When Karl Marx was unspooling his theories after witnessing working conditions in the sooty, tuberculosis-affected industrial towns of 19th century England, little did he imagine that the proletarian curse of untenable, unhealthy, hazardous and physically grueling labour conditions would one day be the matrix that would also hold the wealthiest amongst us. Sure, it would be squeaky clean, but it would be as barren, repetitive and life-draining as an outhouse factory producing pesticides. Only, the toxin produced here affects the mind first and then defeats the body that has already squandered its basic ability to keep straight and walk upright, towards home. Instead, the body falls flat, collapsing like a lump on itself.

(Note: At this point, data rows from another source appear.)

-- ==== Sys2Proof/Laws/Exec.lean ====
section
/-! SUPPORT. What an instruction and a step can do, said once: a property of the state that every named operation keeps is kept by
every instruction, and by every step. -/

namespace Sys2Proof.Machine

/-- A property kept by everything an instruction is made of. -/
structure ExecClosed (P : State → Prop) : Prop where
  cpu : ∀ s p, P s → P (s.setCpu p)
  draw : ∀ s n, P s → P (s.draw n)
  charge : ∀ s n, P s → P (s.addCharge n)
  write : ∀ s a v, P s → P (s.busWrite a v)
  speed : ∀ (s : State) b, P s → P { s with doubleSpeed := b, key1Prep := false }
  div : ∀ (s : State) d, P s → P { s with timer := { s.timer with div16 := d } }

namespace ExecClosed

variable {P : State → Prop} (h : ExecClosed P) {s : State}
include h

theorem pushByte (v : Byte) (hs : P s) : P (s.pushByte v) := h.write _ _ _ (h.cpu _ _ hs)

theorem push16 (v : Word) (hs : P s) : P (s.push16 v) := h.pushByte _ (h.pushByte _ hs)

theorem afterPop (hs : P s) : P s.afterPop := h.cpu _ _ (h.draw _ _ (h.cpu _ _ (h.draw _ _ hs)))

theorem modifyHl (f : Byte → Byte × Flags) (hs : P s) : P (s.modifyHl f) := h.cpu _ _ (h.write _ _ _ (h.draw _ _ hs))

theorem enterHalt (hs : P s) : P s.enterHalt := by
  unfold State.enterHalt
  split
  · exact h.cpu _ _ hs
  · split
    · exact h.cpu _ _ hs
    · exact hs

theorem stopSkip (hs : P s) : P s.stopSkip := by
  unfold State.stopSkip
  split
  · exact h.cpu _ _ hs
  · exact hs

theorem enterStop (hs : P s) : P s.enterStop := by
  unfold State.enterStop
  refine h.draw _ _ (h.div _ _ ?_)
  split
  · exact h.speed _ _ (h.stopSkip hs)
  · exact h.cpu _ _ (h.stopSkip hs)

end ExecClosed

/-- An answer whose next state, if it has one, has a property. -/
def Result.Keeps (P : State → Prop) (r : Result) : Prop := ∀ t, r = .next t → P t

theorem keeps_done {P : State → Prop} (h : ExecClosed P) {n : Nat} {s : State} (hs : P s) : Result.Keeps P (done n s) := by
  intro t e
  cases e
  exact h.charge _ _ hs

theorem keeps_fault (P : State → Prop) (f : Fault) : Result.Keeps P (.fault f) := by
  intro t e
  cases e

theorem keeps_ite {P : State → Prop} {b : Bool} {x y : Result} (hx : Result.Keeps P x) (hy : Result.Keeps P y) :
    Result.Keeps P (if b then x else y) := by
  cases b
  · exact hy
  · exact hx

section
variable {P : State → Prop} (h : ExecClosed P) {s : State} (hs : P s)
include h hs

theorem keeps_cpu (n : Nat) (p : Cpu) : Result.Keeps P (done n (s.setCpu p)) := keeps_done h (h.cpu _ _ hs)

theorem keeps_read (n : Nat) (a : Word) (p : Cpu) : Result.Keeps P (done n ((s.afterRead a).setCpu p)) :=
  keeps_done h (h.cpu _ _ (h.draw _ _ hs))

theorem keeps_write (n : Nat) (a : Word) (v : Byte) : Result.Keeps P (done n (s.busWrite a v)) :=
  keeps_done h (h.write _ _ _ hs)

theorem keeps_modify (n : Nat) (f : Byte → Byte × Flags) : Result.Keeps P (done n (s.modifyHl f)) :=
  keeps_done h (h.modifyHl f hs)

theorem keeps_cbRotate (k : Nat) (r : Option Reg8) : Result.Keeps P (cbRotate k r s) := by
  unfold cbRotate
  split
  all_goals first | exact keeps_cpu h hs _ _ | exact keeps_modify h hs _ _

theorem keeps_cbInstruction (op : Byte) : Result.Keeps P (cbInstruction op s) := by
  unfold cbInstruction
  dsimp only
  split
  all_goals
    first
    | exact keeps_cbRotate h hs _ _
    | exact keeps_cpu h hs _ _
    | exact keeps_read h hs _ _ _
    | exact keeps_modify h hs _ _

/-- Every instruction keeps what its operations keep. -/
theorem exec_keeps (i : Instr) : Result.Keeps P (exec i s) := by
  cases i with
  | illegal op => exact keeps_fault P _
  | halt => exact keeps_done h (h.enterHalt hs)
  | stop => exact keeps_done h (h.enterStop hs)
  | cbPrefix => exact keeps_cbInstruction h (h.cpu _ _ (h.draw _ _ hs)) _
  | nop => exact keeps_done h hs
  | ei =>
    show Result.Keeps P (execEi s)
    unfold execEi
    split
    · exact keeps_read h hs _ _ _
    · exact keeps_done h hs
  | jpCc cc a => exact keeps_ite (keeps_cpu h hs _ _) (keeps_done h hs)
  | jrCc cc e => exact keeps_ite (keeps_cpu h hs _ _) (keeps_done h hs)
  | callCc cc a => exact keeps_ite (keeps_done h (h.cpu _ _ (h.push16 _ hs))) (keeps_done h hs)
  | retCc cc => exact keeps_ite (keeps_done h (h.cpu _ _ (h.afterPop hs))) (keeps_done h hs)
  | callNn a => exact keeps_done h (h.cpu _ _ (h.push16 _ hs))
  | rst t => exact keeps_done h (h.cpu _ _ (h.push16 _ hs))
  | ret => exact keeps_done h (h.cpu _ _ (h.afterPop hs))
  | reti => exact keeps_done h (h.cpu _ _ (h.afterPop hs))
  | pop q => exact keeps_done h (h.cpu _ _ (h.afterPop hs))
  | popAf => exact keeps_done h (h.cpu _ _ (h.afterPop hs))
  | push q => exact keeps_done h (h.push16 _ hs)
  | ldNnSp a => exact keeps_done h (h.write _ _ _ (h.write _ _ _ hs))
  | ldHldA => exact keeps_done h (h.cpu _ _ (h.write _ _ _ hs))
  | ldHliA => exact keeps_done h (h.cpu _ _ (h.write _ _ _ hs))
  | ldAHld => exact keeps_done h (h.cpu _ _ (h.cpu _ _ (h.draw _ _ hs)))
  | ldAHli => exact keeps_done h (h.cpu _ _ (h.cpu _ _ (h.draw _ _ hs)))
  | ldHlSpE e => exact keeps_done h (h.cpu _ _ (h.cpu _ _ hs))
  | addHlRr rr => exact keeps_done h (h.cpu _ _ (h.cpu _ _ hs))
  | addSpE e => exact keeps_done h (h.cpu _ _ (h.cpu _ _ hs))
  | _ =>
    first
    | exact keeps_cpu h hs _ _
    | exact keeps_read h hs _ _ _
    | exact keeps_write h hs _ _ _
    | exact keeps_modify h hs _ _

end

/-- A property kept by everything a step does besides running an instruction. -/
structure StepClosed (P : State → Prop) : Prop extends ExecClosed P where
  start : ∀ (s : State), P s → P { s with charge := 0 }
  fetchAt : ∀ (s : State) a, P s → P { s with opAddr := a }
  queue : ∀ (s : State) q, P s → P { s with inputs := q }
  request : ∀ (s : State) x, P s → P { s with iflag := x }
  joypad : ∀ (s : State) j, P s → P { s with joy := j }
  clock : ∀ (s : State) n, P s → P (s.rtcEvent n)
  tick : ∀ s : State, P s → P s.tick

section
variable {P : State → Prop} (h : StepClosed P) {s : State} (hs : P s)
include h hs

theorem afterOpcode_closed : P s.afterOpcode := h.cpu _ _ (h.fetchAt _ _ (h.draw _ _ hs))

theorem afterFetch_closed : P s.afterFetch := h.cpu _ _ (h.draw _ _ hs)

theorem fetch_closed : P s.fetch.state := by
  unfold State.fetch
  dsimp only
  split
  · exact afterOpcode_closed h hs
  · exact afterFetch_closed h (afterOpcode_closed h hs)
  · exact afterFetch_closed h (afterFetch_closed h (afterOpcode_closed h hs))

omit hs in
theorem keeps_tick {r : Result} (hr : Result.Keeps P r) : Result.Keeps P (tickResult r) := by
  intro t e
  cases r with
  | next u => cases e; exact h.tick _ (hr u rfl)
  | fault f => cases e
  | refused x => cases e

theorem dropEi_closed : P s.dropEi := by
  unfold State.dropEi
  split
  · exact h.draw _ _ (h.cpu _ _ hs)
  · exact hs

theorem dispatch_closed : P s.dispatch := by
  have h1 := h.cpu _ { s.cpu with ime := false } (h.request _ (s.iflag &&& ~~~ (BitVec.twoPow 5 (lowestBit s.pending))) hs)
  exact dropEi_closed h (h.cpu _ _ (h.push16 s.cpu.pc h1))

theorem dispatchOrRun_keeps : Result.Keeps P s.dispatchOrRun := by
  unfold State.dispatchOrRun
  split
  · exact keeps_tick h (keeps_done h.toExecClosed (dispatch_closed h hs))
  · exact keeps_tick h (exec_keeps h.toExecClosed (fetch_closed h hs) _)

theorem cpuStep_keeps : Result.Keeps P s.cpuStep := by
  unfold State.cpuStep
  have h1 : P ({ s.commitEi with charge := 0 } : State) := h.start _ (h.cpu _ _ hs)
  split
  · intro t e
    cases e
    exact hs
  · unfold State.haltOrRun
    split
    · split
      · exact keeps_tick h (keeps_done h.toExecClosed h1)
      · exact dispatchOrRun_keeps h (h.cpu _ _ h1)
    · exact dispatchOrRun_keeps h h1

theorem joypadEvent_closed (b : BitVec 3) (p : Bool) : P (s.joypadEvent b p) :=
  h.cpu _ _ (h.request _ _ (h.joypad _ _ hs))

/-- Every step keeps what its operations keep. -/
theorem step_keeps : Result.Keeps P (step s) := by
  unfold step State.stepMachine
  split
  · exact keeps_fault P _
  · split
    · exact cpuStep_keeps h hs
    · exact cpuStep_keeps h (h.queue _ _ hs)
    · intro t e
      cases e
      exact joypadEvent_closed h (h.queue _ _ hs) _ _
    · intro t e
      cases e
      exact h.clock _ _ (h.queue _ _ hs)

end

end Sys2Proof.Machine
end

Is Wall Street now a capital factory that thrives on the blood and (invisible) sweat of its millions of employees, the crème de la crème of our times, the richest and also the sharpest? Is finance, and other such service sectors, replicating the same old tired template of extractive, exploitative labour from its entry- and mid-level executives, exactly like the manufacturing industries which prosper on the blood and sweat of massively underpaid workers?

Is there anything as being underpaid in time?

Will there be a Rana Plaza moment for Wall Street too, when an epidemic of mass psychosis, if not being charred to death by fire (as happened in a garment factory in Dhaka in 2013), will simultaneously afflict its best and the brightest?

As Thomas Piketty, French economist and the author of the best-selling Capital in Twenty-first Century, puts it, simply generating wealth is never a guarantee of challenging structural inequalities, since newer inequalities will be bred from the belly of the beast. Just like the worst crimes of the 20th century were perpetrated by its most civilised, the worst afflictions of this century will take root in its goddamned neural centre.

It will be the autoimmunodeficiency of time.